(Excerpts from a dataset)
/-- RESTART without an image is refused NONE, else it is in progress from the instant it is taken; at the restart event the
loaded configuration is in force, but for the step of a dial that knows its position, and the time and the reference run on
(R20, R52, R200, R203). The bells, the swing drives, the lights and the schedule take their RESTART columns (R77, R137, R171,
R188), the lights the fallback while the time is UNSET (R186); each quarter still ADMITTED goes back to PENDING, the
frontier goes back to the earliest of them, and the loop runs (R120). Unless the validation takes the part to RUN with the time SET,
where the catch-up is made, the performance table stays empty (R102, R168). The model's readings and choices in it: the code of the
last dusk sample and the modulators run on as they stand (log 26), a repeated flag that is set stays set at the return to PENDING
(log 83). -/
def Obligations.RestartReloadsTheImage : Prop :=
  (∀ s : State, canTake .restart s = true →
    (currentImage s.store = none → AnsweredOnly .restart s (.no .none [])) ∧
    (currentImage s.store ≠ none → ∃ u, exec .restart s = .next u ∧ u.line.restart = .loading ∧
      u.line.mode = s.line.mode ∧ u = { s with store := u.store, line := u.line })) ∧
  (∀ (s : State) (im : Image), s.line.restart = .loaded im →
    ∃ u, exec .restartEvent s = .next u ∧ u.cfg = { im.settings with dials := u.cfg.dials } ∧
      (∀ n, unitOk 4 n = true → u.dialCfg n =
        if (s.dial n).pos.isSome then { rd im.settings.dials n defaultDial with step := (s.dialCfg n).step }
        else rd im.settings.dials n defaultDial) ∧
      (∀ n, unitOk 4 n = true → (u.dial n).pos = (s.dial n).pos ∧ (u.dial n).slips = (s.dial n).slips) ∧
      u.tb = { s.tb with flag := u.tb.flag } ∧ u.ref = s.ref ∧ u.line.lastStart = .restart ∧
      u.line.mask = Vector.replicate 10 true ∧
      let still := u.line.mode = .service ∨ s.tb.set = false
      let cleared := fun (c : Channel) => { c with
        base := none, perf := none, override := none, target := 0, output := 0, fade := none, lastFadeEnd := s.now
        lamp := if c.lamp = .tripped then .tripped else .unchecked, run := none, code := none }
      let w := { s with cfg := u.cfg, lights := { s.lights with
        chans := s.lights.chans.map cleared, contribs := [], panelOn := false, lastMeasured := 16
        conv := s.lights.conv.map fun m => { m with spoiled := true } } }
      let admitted := clocksIn s.perfs .admitted
      (still → u.perfs = [] ∧ u.lastId = 0 ∧ u.nextOrder = 1 ∧ ∀ v, unitOk 4 v = true → u.voice v = freeVoice) ∧
      (∀ b, unitOk 24 b = true → u.bell b = { s.bell b with
        state := if (s.bell b).state = .silent then .silent else .ready, miss := 0, held := none, windows := []
        driven := 0, silent := 0, masked := 0, claims := (u.bell b).claims } ∧ (still → (u.bell b).claims = [])) ∧
      (∀ n, unitOk 4 n = true →
        let x := { s.drive n with perf := none, lowerAt := none, swings := 0, motor := none }
        ((s.drive n).state = .raising ∨ (s.drive n).state = .ringing →
          u.drive n = { x with state := .lowering, entry := s.now, run := 0, brake := false }) ∧
        ((s.drive n).state ≠ .raising → (s.drive n).state ≠ .ringing → u.drive n = x)) ∧
      u.lights = { w.lights with chans := u.lights.chans, contribs := u.lights.contribs } ∧
      (∀ n, unitOk 16 n = true → (u.chan n).override = none ∧ (u.chan n).lamp = (w.chan n).lamp ∧ (u.chan n).run = none ∧
        (u.chan n).code = none) ∧
      (s.tb.set = true → u.line.mode = .service → u.lights = w.lights) ∧
      (s.tb.set = false → u.lights.contribs = [] ∧
        SceneLaid w u (if s.lights.dusk = .dark then u.scene im.settings.site.fallback else darkScene)) ∧
      u.sched.panelSilence = s.sched.panelSilence ∧ (still → u.sched = s.sched) ∧
      (u.line.mode = .run → s.tb.set = true → u.sched.lastEval = some u.localMinute) ∧
      (inForce im.settings.summer s.tb.secs = s.tb.flag → ∃ v : State, v.perfs = [] ∧ v.cfg = u.cfg ∧ v.tb = s.tb ∧
        v.line.mode = .service ∧ v.power = s.power ∧
        v.clock = { slotsReturned admitted s.clock with frontier := v.clock.frontier, profiles := v.clock.profiles } ∧
        FrontierGoesBack s.clock.frontier v.clock.frontier admitted s.clock.today.date ∧
        u.clock = (frontierLoop v).clock))

/-- A press of any of the four keys acts only when its input has been open since the last (R196). The Silence key toggles the
panel silence (R163), the Lights key the panel override, with the panel fade on the channels that take or lose it (R179), the
Toll key gives the panel toll that stands FINISH, by which one that waits leaves with outcome STOPPED, and where none stands, one in
STOPPING being none, creates one, which is admitted at once, waits or leaves by its wait limit; with a full table the press is
discarded (R79, R83, R122); at most one panel toll stands. The Stop key acts on every record, whatever the table holds, its ids
distinct, as every step keeps them: it gives CUT to every TUNE and TOLL and FINISH to every SWING, one of them that waits leaves with outcome STOPPED, and CLOCK and TEST
records are left alone; where one was cut, those that then wait, a CLOCK record among them, are offered admission (R96, R97, R98).
The notices come in table order, and one offer round serves the whole press: the model's choice and reading (logs 59 and 19). -/
def Obligations.PanelKeys : Prop :=
  (∀ (w : Nat) (s u : State), elapse w s = some u → u.power.phase = .on →
    let nothing := fun (c : Instr) => exec c s = .next { u with line := u.line.pumped }
    (u.keys.silence = false → nothing (.silenceKey w)) ∧ (u.keys.lights = false → nothing (.lightsKey w)) ∧
    (u.keys.toll = false → nothing (.tollKey w)) ∧ (u.keys.stop = false → nothing (.stopKey w)) ∧
    (u.keys.silence = true → exec (.silenceKey w) s = .next { u with
      keys := { u.keys with silence := false }
      sched := { u.sched with panelSilence := !u.sched.panelSilence }
      line := noticeLine u .entry [.word "PANEL", .word "SILENCE", onOff (!u.sched.panelSilence)] }) ∧
    (u.keys.lights = true → ∃ t, exec (.lightsKey w) s = .next t ∧
      (u.lights.panelOn = false → OverridesBecome u t (fun _ => True)
        (some { level := u.cfg.site.panelLevel, mode := .hold, panel := true }) u.cfg.site.panelFade) ∧
      (u.lights.panelOn = true → OverridesBecome u t (fun n => ∃ o, (u.chan n).override = some o ∧ o.panel = true)
        none u.cfg.site.panelFade) ∧
      t = { u with
        keys := { u.keys with lights := false }
        lights := { u.lights with panelOn := !u.lights.panelOn, chans := t.lights.chans, conv := t.lights.conv }
        line := noticeLine u .lamp [.word "PANEL", onOff (!u.lights.panelOn)] }) ∧
    (u.keys.toll = true →
      let stands := fun (p : Perf) => p.source = .panel ∧ (∃ k, p.kind = .toll k) ∧ p.state ≠ .stopping
      let pressed := { u.keys with toll := false }
      let c := u.cfg.panelToll
      let level := u.cfg.levels.toll
      let x := { newPerf (.toll { bell := c.bell, interval := c.interval, count := 0, intensity := c.intensity, sent := 0
                                  limit := none })
          .panel level (bellOne c.bell) (flyTime (u.bellCfg c.bell) c.intensity) c.wait c.scene with
        id := nextId u, reqAt := u.now }
      (∀ p k, u.perf p.id = some p → p.kind = .toll k → stands p → (∀ q ∈ u.perfs, stands q → q = p) →
        (p.state = .waiting → exec (.tollKey w) s = .next { u with
          keys := pressed, perfs := u.perfs.filter fun q => q.id ≠ p.id
          line := noticeLine u .perf (leavingFields p .stopped) }) ∧
        (p.state ≠ .waiting → exec (.tollKey w) s = .next { u with
          keys := pressed
          perfs := u.perfs.map fun q => if q.id = p.id then { p with
            state := .stopping, stop := .finish
            kind := .toll { k with
              limit := some (match k.limit with | some n => min n (k.sent + 1) | none => k.sent + 1) } } else q
          line := u.line.pumped })) ∧
      ((∀ q ∈ u.perfs, ¬stands q) →
        (12 ≤ u.perfs.length → exec (.tollKey w) s = .next { u with
          keys := pressed, line := noticeLine u .perf [.word "FULL", .word "PANEL"] }) ∧
        (∀ v, u.perfs.length < 12 → claimsOpen u level x.bells = true → firstFree u = some v →
          ∃ t, exec (.tollKey w) s = .next t ∧
            AdmittedAtOnce u { t with keys := u.keys, line := u.line } x.bells level (u.now + x.lead + 100) (some v) ∧
            t.perf (nextId u) = some { x with
              state := .admitted, order := some u.nextOrder, voice := some v, anchor := some (u.now + x.lead + 100) } ∧
            SceneJoined u t (nextId u) level u.nextOrder c.scene ∧ t.keys = pressed ∧ t.line = u.line.pumped) ∧
        (u.perfs.length < 12 → (claimsOpen u level x.bells = false ∨ firstFree u = none) →
          exec (.tollKey w) s = .next { u with
            keys := pressed, lastId := nextId u, perfs := if 0 < c.wait then u.perfs ++ [x] else u.perfs
            line := u.line.pumped })))) ∧
  (∀ (w : Nat) (s u : State), elapse w s = some u → u.power.phase = .on → u.keys.stop = true →
    (u.perfs.map (·.id)).Nodup →
    let cut := fun (p : Perf) => p.isStruck && decide (p.state ≠ .waiting) && decide (p.stop ≠ .cut)
    ∃ c t, CutsTaken { u with keys := { u.keys with stop := false } } c cut
        (fun p => (p.isStruck || p.isSwung) && decide (p.state = .waiting)) .stopped Perf.swingFinished ∧
      c.clock = u.clock ∧ (∀ p x, Lowers u p x → SwingOk x → DrivesLowered u c p.id x) ∧
      (∀ n, unitOk 4 n = true → (∀ p x, Lowers u p x → n ∉ x.swinging u p.id) → c.drive n = u.drive n) ∧
      ((∃ p ∈ u.perfs, cut p = true) → Offered c t) ∧ ((∀ p ∈ u.perfs, cut p = false) → t = c) ∧
      t = { c with
        bells := t.bells, perfs := t.perfs, nextOrder := t.nextOrder, voices := t.voices, lights := t.lights
        clock := t.clock, store := t.store } ∧
      exec (.stopKey w) s = .next { t with line := t.line.pumped }) ∧
  (∀ (w : Nat) (k : Key) (s u : State), elapse w s = some u → u.power.phase = .on →
    exec (.keyInputOpen w k) s = .next { u with
      keys := { toll := u.keys.toll || decide (k = .toll), silence := u.keys.silence || decide (k = .silence)
                lights := u.keys.lights || decide (k = .lights), stop := u.keys.stop || decide (k = .stop) }
      line := u.line.pumped })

- **ACTIVITY**
If a line of the data holds the string "panelSilence", list it.

- **EXERCISE SOLUTION**
      u.sched.panelSilence = s.sched.panelSilence ∧ (still → u.sched = s.sched) ∧
      sched := { u.sched with panelSilence := !u.sched.panelSilence }
      line := noticeLine u .entry [.word "PANEL", .word "SILENCE", onOff (!u.sched.panelSilence)] }) ∧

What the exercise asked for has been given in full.